## Material to process
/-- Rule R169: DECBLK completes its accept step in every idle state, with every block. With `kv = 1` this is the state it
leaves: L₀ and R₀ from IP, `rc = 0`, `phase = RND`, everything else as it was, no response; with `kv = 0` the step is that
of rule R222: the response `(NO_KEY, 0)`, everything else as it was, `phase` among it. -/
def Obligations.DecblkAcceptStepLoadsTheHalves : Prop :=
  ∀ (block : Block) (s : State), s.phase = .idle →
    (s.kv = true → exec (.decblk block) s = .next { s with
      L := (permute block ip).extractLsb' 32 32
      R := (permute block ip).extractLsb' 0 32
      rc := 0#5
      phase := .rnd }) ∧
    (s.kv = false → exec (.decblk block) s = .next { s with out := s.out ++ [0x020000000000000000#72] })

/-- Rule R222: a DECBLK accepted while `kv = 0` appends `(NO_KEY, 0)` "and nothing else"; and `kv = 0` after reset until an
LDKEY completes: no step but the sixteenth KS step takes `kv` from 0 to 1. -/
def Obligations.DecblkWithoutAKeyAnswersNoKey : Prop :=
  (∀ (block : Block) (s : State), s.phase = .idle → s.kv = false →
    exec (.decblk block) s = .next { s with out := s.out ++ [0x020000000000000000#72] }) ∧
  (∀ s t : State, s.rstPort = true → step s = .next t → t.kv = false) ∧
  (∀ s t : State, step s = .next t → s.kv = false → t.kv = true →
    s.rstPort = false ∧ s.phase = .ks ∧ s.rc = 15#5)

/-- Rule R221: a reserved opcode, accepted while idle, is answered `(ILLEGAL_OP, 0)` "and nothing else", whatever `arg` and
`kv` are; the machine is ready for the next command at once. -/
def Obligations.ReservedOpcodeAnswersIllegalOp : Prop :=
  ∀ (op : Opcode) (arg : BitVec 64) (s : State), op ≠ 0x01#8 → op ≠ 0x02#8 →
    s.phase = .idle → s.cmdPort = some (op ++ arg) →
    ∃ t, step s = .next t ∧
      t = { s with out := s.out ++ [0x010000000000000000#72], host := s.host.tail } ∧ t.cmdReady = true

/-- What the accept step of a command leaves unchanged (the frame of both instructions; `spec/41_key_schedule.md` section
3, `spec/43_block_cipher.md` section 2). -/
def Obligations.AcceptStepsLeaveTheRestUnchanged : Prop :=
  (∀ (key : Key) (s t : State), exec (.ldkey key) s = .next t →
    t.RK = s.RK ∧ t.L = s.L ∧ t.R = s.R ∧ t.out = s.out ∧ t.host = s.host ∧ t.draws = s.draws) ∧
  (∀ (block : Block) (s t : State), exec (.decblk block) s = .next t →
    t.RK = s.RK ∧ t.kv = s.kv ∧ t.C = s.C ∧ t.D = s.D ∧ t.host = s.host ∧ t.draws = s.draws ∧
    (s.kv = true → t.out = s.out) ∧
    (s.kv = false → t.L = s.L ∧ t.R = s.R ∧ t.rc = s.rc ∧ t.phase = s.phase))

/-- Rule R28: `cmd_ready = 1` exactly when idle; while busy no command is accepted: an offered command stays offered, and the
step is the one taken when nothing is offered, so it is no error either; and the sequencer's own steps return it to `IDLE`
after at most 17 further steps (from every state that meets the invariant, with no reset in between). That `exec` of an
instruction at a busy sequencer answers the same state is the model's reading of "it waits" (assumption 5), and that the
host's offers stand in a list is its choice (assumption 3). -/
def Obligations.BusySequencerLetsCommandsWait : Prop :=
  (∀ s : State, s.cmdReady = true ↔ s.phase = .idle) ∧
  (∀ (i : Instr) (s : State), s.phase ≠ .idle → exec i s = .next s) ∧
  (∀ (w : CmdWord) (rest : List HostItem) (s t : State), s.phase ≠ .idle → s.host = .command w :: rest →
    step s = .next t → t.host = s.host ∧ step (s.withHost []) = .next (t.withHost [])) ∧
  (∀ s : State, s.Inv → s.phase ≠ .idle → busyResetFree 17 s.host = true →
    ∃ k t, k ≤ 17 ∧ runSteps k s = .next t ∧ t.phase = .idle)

## Your goal
Starting with the line that holds "(∀ (block : Block) (s t" and ending with the line that holds "(∀ (w : CmdWord)", retype every line in the data above exactly, and nothing else.

## Answer to this task
  (∀ (block : Block) (s t : State), exec (.decblk block) s = .next t →
    t.RK = s.RK ∧ t.kv = s.kv ∧ t.C = s.C ∧ t.D = s.D ∧ t.host = s.host ∧ t.draws = s.draws ∧
    (s.kv = true → t.out = s.out) ∧
    (s.kv = false → t.L = s.L ∧ t.R = s.R ∧ t.rc = s.rc ∧ t.phase = s.phase))

/-- Rule R28: `cmd_ready = 1` exactly when idle; while busy no command is accepted: an offered command stays offered, and the
step is the one taken when nothing is offered, so it is no error either; and the sequencer's own steps return it to `IDLE`
after at most 17 further steps (from every state that meets the invariant, with no reset in between). That `exec` of an
instruction at a busy sequencer answers the same state is the model's reading of "it waits" (assumption 5), and that the
host's offers stand in a list is its choice (assumption 3). -/
def Obligations.BusySequencerLetsCommandsWait : Prop :=
  (∀ s : State, s.cmdReady = true ↔ s.phase = .idle) ∧
  (∀ (i : Instr) (s : State), s.phase ≠ .idle → exec i s = .next s) ∧
  (∀ (w : CmdWord) (rest : List HostItem) (s t : State), s.phase ≠ .idle → s.host = .command w :: rest →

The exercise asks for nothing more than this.